-- ==== Sys2Proof/Laws/Keeps.lean ====
section
/-! SUPPORT. What every operation keeps: the ordering code, the queue of commands, the elapsed time, and the canonical form of the memory. One lemma per
operation; the meanings are compositions of them. -/
namespace Sys2Proof.Machine

/-- `t` comes from `s` by operations that keep the ordering code, the queue and the time, and the memory's form. -/
structure Same (s t : State) : Prop where
  es : t.es = s.es
  pending : t.pending = s.pending
  now : t.now = s.now
  mem : Memory.wf s.mem = true → Memory.wf t.mem = true

variable {r₀ s : State}

theorem Same.refl (s : State) : Same s s := ⟨rfl, rfl, rfl, id⟩

theorem Same.trans {t : State} (h : Same r₀ s) (k : Same s t) : Same r₀ t :=
  ⟨k.es.trans h.es, k.pending.trans h.pending, k.now.trans h.now, fun w => k.mem (h.mem w)⟩

/-- A state written out in full. -/
theorem Same.mk_iff (p : List Instr) (e : Bool) (n : Nat) (h0 h1 : Half) (m : List Host.Cell) (l : Latch) (vd : List (Nat × Vdi)) (cs : List (Nat × Ctx))
    (pw : Nat) (wl : Option (Nat × Nat)) (pe rp : Bool) (mm : Option Nat) (sf : Bool) (fc : Nat) (o : List Out) :
    Same r₀ ⟨p, e, n, h0, h1, m, l, vd, cs, pw, wl, pe, rp, mm, sf, fc, o⟩ ↔
      (e = r₀.es ∧ p = r₀.pending ∧ n = r₀.now ∧ (Memory.wf r₀.mem = true → Memory.wf m = true)) :=
  ⟨fun h => ⟨h.es, h.pending, h.now, h.mem⟩, fun h => ⟨h.1, h.2.1, h.2.2.1, h.2.2.2⟩⟩

theorem Same.of_eq {t : State} (h : Same r₀ s) (he : t.es = s.es) (hp : t.pending = s.pending) (hn : t.now = s.now) (hm : t.mem = s.mem) : Same r₀ t :=
  ⟨he.trans h.es, hp.trans h.pending, hn.trans h.now, fun w => hm ▸ h.mem w⟩



theorem Same.ite {c : Prop} [Decidable c] {a b : State} (ha : Same r₀ a) (hb : Same r₀ b) : Same r₀ (if c then a else b) := by
  split
  · exact ha
  · exact hb

/-- A fold keeps what each of its steps keeps. -/
theorem Same.foldl {α : Type} (f : State → α → State) (l : List α) (hf : ∀ t a, Same r₀ t → Same r₀ (f t a)) (h : Same r₀ s) : Same r₀ (l.foldl f s) := by
  induction l generalizing s with
  | nil => exact h
  | cons a l ih => exact ih (hf _ _ h)

/-- The same for a fold that carries a state in a pair. -/
theorem Same.foldl_fst {α β : Type} (f : State × β → α → State × β) (l : List α) (p : State × β) (hf : ∀ q a, Same r₀ q.1 → Same r₀ (f q a).1)
    (h : Same r₀ p.1) : Same r₀ (l.foldl f p).1 := by
  induction l generalizing p with
  | nil => exact h
  | cons a l ih => exact ih _ (hf _ _ h)

theorem Same.foldl_snd {α β : Type} (f : β × State → α → β × State) (l : List α) (p : β × State) (hf : ∀ q a, Same r₀ q.2 → Same r₀ (f q a).2)
    (h : Same r₀ p.2) : Same r₀ (l.foldl f p).2 := by
  induction l generalizing p with
  | nil => exact h
  | cons a l ih => exact ih _ (hf _ _ h)

/-- The second part of a pair that an operation answered. -/
theorem Same.of_snd {α : Type} {p : α × State} {a : α} (e : p = (a, s)) (h : Same r₀ p.2) : Same r₀ s := by subst e; exact h

theorem Same.of_fst {α : Type} {p : State × α} {a : α} (e : p = (s, a)) (h : Same r₀ p.1) : Same r₀ s := by subst e; exact h

/-- A state that differs in fields the relation does not name. -/
theorem Same.fields (h : Same r₀ s) (h0 h1 : Half) (l : Latch) (vd : List (Nat × Vdi)) (cs : List (Nat × Ctx)) (pw : Nat) (wl : Option (Nat × Nat))
    (pe rp : Bool) (mm : Option Nat) (sf : Bool) (fc : Nat) (o : List Out) :
    Same r₀ ⟨s.pending, s.es, s.now, h0, h1, s.mem, l, vd, cs, pw, wl, pe, rp, mm, sf, fc, o⟩ := ⟨h.es, h.pending, h.now, h.mem⟩

theorem Same.setHalf (h : Same r₀ s) (k : Nat) (x : Half) : Same r₀ (s.setHalf k x) := h.of_eq (by simp) (by simp) (by simp) (by simp)
theorem Same.upd (h : Same r₀ s) (k : Nat) (f : Half → Half) : Same r₀ (s.upd k f) := h.of_eq (by simp) (by simp) (by simp) (by simp)
theorem Same.emit (h : Same r₀ s) (o : Out) : Same r₀ (s.emit o) := h.of_eq (by simp) (by simp) (by simp) (by simp)
theorem Same.draw (h : Same r₀ s) : Same r₀ s.draw.2 := h.of_eq (by simp) (by simp) (by simp) (by simp)
theorem Same.setVdi (h : Same r₀ s) (v : Nat) (x : Vdi) : Same r₀ (s.setVdi v x) := h.of_eq (by simp) (by simp) (by simp) (by simp)
theorem Same.setCtx (h : Same r₀ s) (c : Nat) (x : Ctx) : Same r₀ (s.setCtx c x) := h.of_eq (by simp) (by simp) (by simp) (by simp)
theorem Same.incident (h : Same r₀ s) (k src u : Nat) (st : Status) (d : Nat) : Same r₀ (s.incident k src u st d) :=
  h.of_eq (by simp) (by simp) (by simp) (by simp)
theorem Same.clearSems (h : Same r₀ s) (a n : Nat) : Same r₀ (s.clearSems a n) := h.of_eq (by simp) (by simp) (by simp) (by simp)

/-- A byte write keeps the canonical form. -/
theorem wf_kput_mem {m : List Host.Cell} (h : Memory.wf m = true) (a : Nat) (b : Byte) : Memory.wf (kput memD m a b) = true := kwf_kput h

/-- So does a write of bytes. -/
theorem wf_cellsWrite {m : List Host.Cell} (h : Memory.wf m = true) (a : Nat) (l : List Byte) : Memory.wf (cellsWrite m a l) = true := by
  induction l generalizing m a with
  | nil => exact h
  | cons b l ih => exact ih (wf_kput_mem h a b) _

theorem wf_kclear_mem {m : List Host.Cell} (h : Memory.wf m = true) (lo hi : Nat) : Memory.wf (kclear m lo hi) = true := kwf_kclear h

theorem Same.withMem (h : Same r₀ s) {m : List Host.Cell} (hm : Memory.wf s.mem = true → Memory.wf m = true) : Same r₀ { s with mem := m } :=
  ⟨h.es, h.pending, h.now, fun w => hm (h.mem w)⟩

theorem Same.wr (h : Same r₀ s) (a : Nat) (b : Byte) : Same r₀ (s.wr a b) := (h.withMem fun w => wf_kput_mem w a b).clearSems _ _

/-- So does a write that leaves some bytes out. -/
theorem wf_cellsMask (drop : Nat → Bool) {m : List Host.Cell} (h : Memory.wf m = true) (a : Nat) (l : List Byte) : Memory.wf (cellsMask drop m a l) = true := by
  induction l generalizing m a with
  | nil => exact h
  | cons b l ih =>
    unfold cellsMask
    split
    · exact ih h _
    · exact ih (wf_kput_mem h a b) _

theorem Same.wrMask (h : Same r₀ s) (drop : Nat → Bool) (a : Nat) (l : List Byte) : Same r₀ (s.wrMask drop a l) :=
  (h.withMem fun w => wf_cellsMask drop w a l).clearSems _ _
theorem Same.wrBytes (h : Same r₀ s) (a : Nat) (l : List Byte) : Same r₀ (s.wrBytes a l) := (h.withMem fun w => wf_cellsWrite w a l).clearSems _ _
theorem Same.wrN (h : Same r₀ s) (a n v : Nat) : Same r₀ (s.wrN a n v) := h.wrBytes _ _
theorem Same.zero (h : Same r₀ s) (lo n : Nat) : Same r₀ (s.zero lo n) := (h.withMem fun w => wf_kclear_mem w _ _).clearSems _ _


theorem Same.lose (h₀ : Same r₀ s) (lo : Nat) (n : Nat) : Same r₀ (s.lose lo n) := by
  exact h₀.withMem fun w => wf_kclear_mem w _ _

theorem Same.moveOn (h₀ : Same r₀ s) (h : Nat) : Same r₀ (s.moveOn h) := by
  unfold Sys2Proof.Machine.State.moveOn
  repeat' first
    | intro _ | with_reducible first | assumption | apply Same.draw | apply Same.upd
    | fail_if_no_progress with_reducible apply Same.fields | with_reducible first | refine Same.of_snd (by assumption) ?_ | refine Same.of_fst (by assumption) ?_ | apply Same.ite

theorem Same.hatchFlush (h₀ : Same r₀ s) (h : Nat) (l : List (Nat × List Nat)) : Same r₀ (s.hatchFlush h l) := by
  unfold Sys2Proof.Machine.State.hatchFlush
  repeat' first
    | intro _ | with_reducible first | assumption | apply Same.emit | apply Same.upd
    | fail_if_no_progress with_reducible apply Same.fields | with_reducible first | refine Same.foldl _ _ (fun _ _ _ => ?_) ?_ | refine Same.foldl_fst _ _ _ (fun _ _ _ => ?_) ?_ | refine Same.foldl_snd _ _ _ (fun _ _ _ => ?_) ?_ | refine Same.of_snd (by assumption) ?_ | refine Same.of_fst (by assumption) ?_ | apply Same.ite

theorem Same.hatchSend (h₀ : Same r₀ s) (h : Nat) (kind : Nat) (args : List Nat) : Same r₀ (s.hatchSend h kind args) := by
  unfold Sys2Proof.Machine.State.hatchSend
  repeat' first
    | intro _ | with_reducible first | assumption | apply Same.hatchFlush | apply Same.upd
    | fail_if_no_progress with_reducible apply Same.fields | with_reducible first | refine Same.of_snd (by assumption) ?_ | refine Same.of_fst (by assumption) ?_ | apply Same.ite

theorem Same.creditBack (h₀ : Same r₀ s) (h : Nat) (pool : Nat) (units : Nat) : Same r₀ (s.creditBack h pool units) := by
  unfold Sys2Proof.Machine.State.creditBack
  repeat' first
    | intro _ | with_reducible first | assumption | apply Same.hatchFlush | apply Same.upd

theorem Same.goingDown (h₀ : Same r₀ s) (h : Nat) (kind : Nat) (reason : Nat) (bound : Nat) : Same r₀ (s.goingDown h kind reason bound) := by
  unfold Sys2Proof.Machine.State.goingDown
  repeat' first
    | intro _ | with_reducible first | assumption | apply Same.emit | apply Same.hatchSend

theorem Same.refresh (h₀ : Same r₀ s) (a : Nat) (n : Nat) : Same r₀ (s.refresh a n) := by
  unfold Sys2Proof.Machine.State.refresh
  repeat' first
    | intro _ | with_reducible first | assumption | apply Same.upd

theorem Same.strErr (h₀ : Same r₀ s) (h : Nat) (off : Nat) : Same r₀ (s.strErr h off) := by
  unfold Sys2Proof.Machine.State.strErr
  repeat' first
    | intro _ | with_reducible first | assumption | apply Same.moveOn | apply Same.upd

theorem Same.strErrs (h₀ : Same r₀ s) (a : Nat) (n : Nat) : Same r₀ (s.strErrs a n) := by
  unfold Sys2Proof.Machine.State.strErrs
  repeat' first
    | intro _ | with_reducible first | assumption | apply Same.strErr
    | fail_if_no_progress with_reducible apply Same.fields | with_reducible first | refine Same.foldl _ _ (fun _ _ _ => ?_) ?_ | refine Same.foldl_fst _ _ _ (fun _ _ _ => ?_) ?_ | refine Same.foldl_snd _ _ _ (fun _ _ _ => ?_) ?_ | refine Same.of_snd (by assumption) ?_ | refine Same.of_fst (by assumption) ?_ | apply Same.ite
◆ ◆ ◆ ◆ ◆ ◆ ◆
* What needs to be done: The required answer is each line of the entries containing the string "kind".

* The completed task:
theorem Same.hatchSend (h₀ : Same r₀ s) (h : Nat) (kind : Nat) (args : List Nat) : Same r₀ (s.hatchSend h kind args) := by
theorem Same.goingDown (h₀ : Same r₀ s) (h : Nat) (kind : Nat) (reason : Nat) (bound : Nat) : Same r₀ (s.goingDown h kind reason bound) := by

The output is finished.